[DIRECTIONS]
Output only the lines of the entries that follow, starting at the one with "-- ==== Sys2Proof/Safety.lean" and running down to the one with "namespace Sys2Proof.Machine", both included and unchanged.
[PROVIDED DATA]
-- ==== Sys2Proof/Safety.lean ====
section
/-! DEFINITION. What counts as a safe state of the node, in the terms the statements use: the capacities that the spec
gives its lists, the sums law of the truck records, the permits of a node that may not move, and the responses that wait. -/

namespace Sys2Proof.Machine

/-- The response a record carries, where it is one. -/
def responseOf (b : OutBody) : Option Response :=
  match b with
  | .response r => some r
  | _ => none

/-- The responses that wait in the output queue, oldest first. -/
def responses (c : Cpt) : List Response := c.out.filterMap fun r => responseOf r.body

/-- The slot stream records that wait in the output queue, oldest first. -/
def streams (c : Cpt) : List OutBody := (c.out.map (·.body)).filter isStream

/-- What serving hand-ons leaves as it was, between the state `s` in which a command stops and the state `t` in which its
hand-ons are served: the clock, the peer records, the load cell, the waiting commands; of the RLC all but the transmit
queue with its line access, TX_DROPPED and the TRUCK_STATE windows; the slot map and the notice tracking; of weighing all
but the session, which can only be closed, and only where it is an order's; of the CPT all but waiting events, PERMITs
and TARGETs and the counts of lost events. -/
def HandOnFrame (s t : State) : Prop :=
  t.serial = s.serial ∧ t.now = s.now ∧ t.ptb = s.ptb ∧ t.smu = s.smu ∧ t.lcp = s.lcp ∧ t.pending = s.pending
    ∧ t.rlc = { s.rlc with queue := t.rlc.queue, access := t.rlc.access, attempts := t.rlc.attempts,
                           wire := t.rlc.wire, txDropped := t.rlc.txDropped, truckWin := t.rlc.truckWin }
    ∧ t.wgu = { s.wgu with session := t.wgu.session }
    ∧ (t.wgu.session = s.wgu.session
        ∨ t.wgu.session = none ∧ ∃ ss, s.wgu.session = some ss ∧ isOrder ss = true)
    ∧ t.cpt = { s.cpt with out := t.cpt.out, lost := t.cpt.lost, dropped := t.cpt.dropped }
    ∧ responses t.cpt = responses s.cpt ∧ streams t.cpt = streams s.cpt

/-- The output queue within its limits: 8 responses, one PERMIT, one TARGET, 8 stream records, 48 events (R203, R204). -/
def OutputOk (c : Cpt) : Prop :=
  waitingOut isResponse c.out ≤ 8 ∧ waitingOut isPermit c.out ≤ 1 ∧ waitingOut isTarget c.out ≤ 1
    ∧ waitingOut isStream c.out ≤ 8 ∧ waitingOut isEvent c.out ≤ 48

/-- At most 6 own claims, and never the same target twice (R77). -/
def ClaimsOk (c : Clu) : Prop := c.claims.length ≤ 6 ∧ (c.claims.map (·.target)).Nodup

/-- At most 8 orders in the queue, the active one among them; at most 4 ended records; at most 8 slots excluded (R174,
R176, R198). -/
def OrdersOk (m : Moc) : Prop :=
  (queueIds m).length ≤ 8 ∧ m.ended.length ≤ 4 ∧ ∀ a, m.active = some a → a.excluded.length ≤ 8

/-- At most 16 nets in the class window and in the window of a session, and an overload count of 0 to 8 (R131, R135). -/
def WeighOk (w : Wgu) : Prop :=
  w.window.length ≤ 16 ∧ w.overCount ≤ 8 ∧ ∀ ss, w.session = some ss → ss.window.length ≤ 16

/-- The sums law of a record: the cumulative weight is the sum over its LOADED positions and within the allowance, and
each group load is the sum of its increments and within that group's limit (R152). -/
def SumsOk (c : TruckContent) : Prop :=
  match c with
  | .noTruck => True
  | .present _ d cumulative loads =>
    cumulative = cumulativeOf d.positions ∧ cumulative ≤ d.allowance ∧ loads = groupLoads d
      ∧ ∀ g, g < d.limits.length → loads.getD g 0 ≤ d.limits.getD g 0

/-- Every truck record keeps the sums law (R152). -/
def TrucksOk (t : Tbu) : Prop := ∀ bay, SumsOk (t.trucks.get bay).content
[/PROVIDED DATA]
[PROVIDED DATA]
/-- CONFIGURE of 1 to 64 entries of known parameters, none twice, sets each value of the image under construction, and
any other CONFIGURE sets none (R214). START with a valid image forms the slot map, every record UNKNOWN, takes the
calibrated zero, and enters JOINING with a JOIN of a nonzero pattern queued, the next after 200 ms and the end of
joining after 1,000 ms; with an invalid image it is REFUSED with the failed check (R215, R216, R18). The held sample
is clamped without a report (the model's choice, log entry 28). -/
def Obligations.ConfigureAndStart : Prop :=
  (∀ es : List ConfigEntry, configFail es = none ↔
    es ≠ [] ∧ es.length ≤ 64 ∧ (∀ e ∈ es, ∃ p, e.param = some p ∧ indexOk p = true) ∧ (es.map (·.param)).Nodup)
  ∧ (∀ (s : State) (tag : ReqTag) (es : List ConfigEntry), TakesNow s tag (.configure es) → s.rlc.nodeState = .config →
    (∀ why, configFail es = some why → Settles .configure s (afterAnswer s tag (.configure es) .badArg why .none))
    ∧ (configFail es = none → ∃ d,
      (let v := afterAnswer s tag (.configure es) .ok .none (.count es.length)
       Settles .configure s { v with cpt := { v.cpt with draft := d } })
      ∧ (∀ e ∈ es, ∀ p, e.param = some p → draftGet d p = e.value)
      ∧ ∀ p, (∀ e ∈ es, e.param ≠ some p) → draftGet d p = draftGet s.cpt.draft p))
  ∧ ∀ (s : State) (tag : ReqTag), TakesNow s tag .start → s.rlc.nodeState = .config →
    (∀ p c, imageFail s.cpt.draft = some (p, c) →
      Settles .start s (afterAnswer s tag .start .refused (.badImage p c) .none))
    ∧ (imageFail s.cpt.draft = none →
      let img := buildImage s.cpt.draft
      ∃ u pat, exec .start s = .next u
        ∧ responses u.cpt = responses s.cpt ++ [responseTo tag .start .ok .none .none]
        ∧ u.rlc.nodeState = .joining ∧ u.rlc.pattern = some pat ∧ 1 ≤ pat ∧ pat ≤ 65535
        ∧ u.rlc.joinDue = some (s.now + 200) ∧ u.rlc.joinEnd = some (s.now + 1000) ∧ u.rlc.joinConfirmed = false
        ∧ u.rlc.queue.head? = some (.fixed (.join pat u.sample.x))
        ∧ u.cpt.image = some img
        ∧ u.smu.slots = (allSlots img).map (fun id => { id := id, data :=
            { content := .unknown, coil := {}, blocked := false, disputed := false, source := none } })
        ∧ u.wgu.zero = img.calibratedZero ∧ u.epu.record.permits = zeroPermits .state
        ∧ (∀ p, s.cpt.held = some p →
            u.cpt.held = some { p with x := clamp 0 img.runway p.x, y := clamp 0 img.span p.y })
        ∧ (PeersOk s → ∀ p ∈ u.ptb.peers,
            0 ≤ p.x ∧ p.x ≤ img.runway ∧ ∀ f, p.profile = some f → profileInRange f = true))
[/PROVIDED DATA]
[PROVIDED DATA]
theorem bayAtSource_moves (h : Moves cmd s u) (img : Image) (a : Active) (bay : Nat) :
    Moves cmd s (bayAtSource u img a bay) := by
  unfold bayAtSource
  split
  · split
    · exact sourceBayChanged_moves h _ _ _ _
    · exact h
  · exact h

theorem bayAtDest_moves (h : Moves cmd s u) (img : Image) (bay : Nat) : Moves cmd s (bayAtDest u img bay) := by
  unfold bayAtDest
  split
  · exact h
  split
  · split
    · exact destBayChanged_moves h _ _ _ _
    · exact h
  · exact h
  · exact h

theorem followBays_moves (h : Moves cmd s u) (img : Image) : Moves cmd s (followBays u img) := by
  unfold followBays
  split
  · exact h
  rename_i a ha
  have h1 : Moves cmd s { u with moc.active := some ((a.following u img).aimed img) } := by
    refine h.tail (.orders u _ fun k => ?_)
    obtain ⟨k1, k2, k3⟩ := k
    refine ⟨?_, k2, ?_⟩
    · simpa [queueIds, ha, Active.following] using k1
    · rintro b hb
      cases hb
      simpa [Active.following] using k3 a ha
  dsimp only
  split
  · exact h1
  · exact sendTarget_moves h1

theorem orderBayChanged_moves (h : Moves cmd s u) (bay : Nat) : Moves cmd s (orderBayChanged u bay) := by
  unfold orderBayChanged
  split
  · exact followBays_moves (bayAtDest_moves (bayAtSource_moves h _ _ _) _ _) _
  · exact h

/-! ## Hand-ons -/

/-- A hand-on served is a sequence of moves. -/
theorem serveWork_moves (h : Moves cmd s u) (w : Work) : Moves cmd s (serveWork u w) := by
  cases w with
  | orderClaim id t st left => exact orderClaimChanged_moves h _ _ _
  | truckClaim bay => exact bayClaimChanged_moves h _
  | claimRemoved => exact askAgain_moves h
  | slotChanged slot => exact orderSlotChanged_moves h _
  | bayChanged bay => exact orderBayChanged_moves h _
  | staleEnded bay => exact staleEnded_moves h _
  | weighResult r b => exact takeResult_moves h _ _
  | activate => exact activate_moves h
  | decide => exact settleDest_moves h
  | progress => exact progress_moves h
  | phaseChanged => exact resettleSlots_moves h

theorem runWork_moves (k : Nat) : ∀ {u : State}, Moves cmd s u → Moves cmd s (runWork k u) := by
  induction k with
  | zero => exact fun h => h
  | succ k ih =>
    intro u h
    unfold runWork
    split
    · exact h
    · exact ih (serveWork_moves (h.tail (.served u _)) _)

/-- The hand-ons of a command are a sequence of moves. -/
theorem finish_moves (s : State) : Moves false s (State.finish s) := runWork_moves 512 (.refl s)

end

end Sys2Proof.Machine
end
[/PROVIDED DATA]
[EXPECTED OUTPUT]
-- ==== Sys2Proof/Safety.lean ====
section
/-! DEFINITION. What counts as a safe state of the node, in the terms the statements use: the capacities that the spec
gives its lists, the sums law of the truck records, the permits of a node that may not move, and the responses that wait. -/

namespace Sys2Proof.Machine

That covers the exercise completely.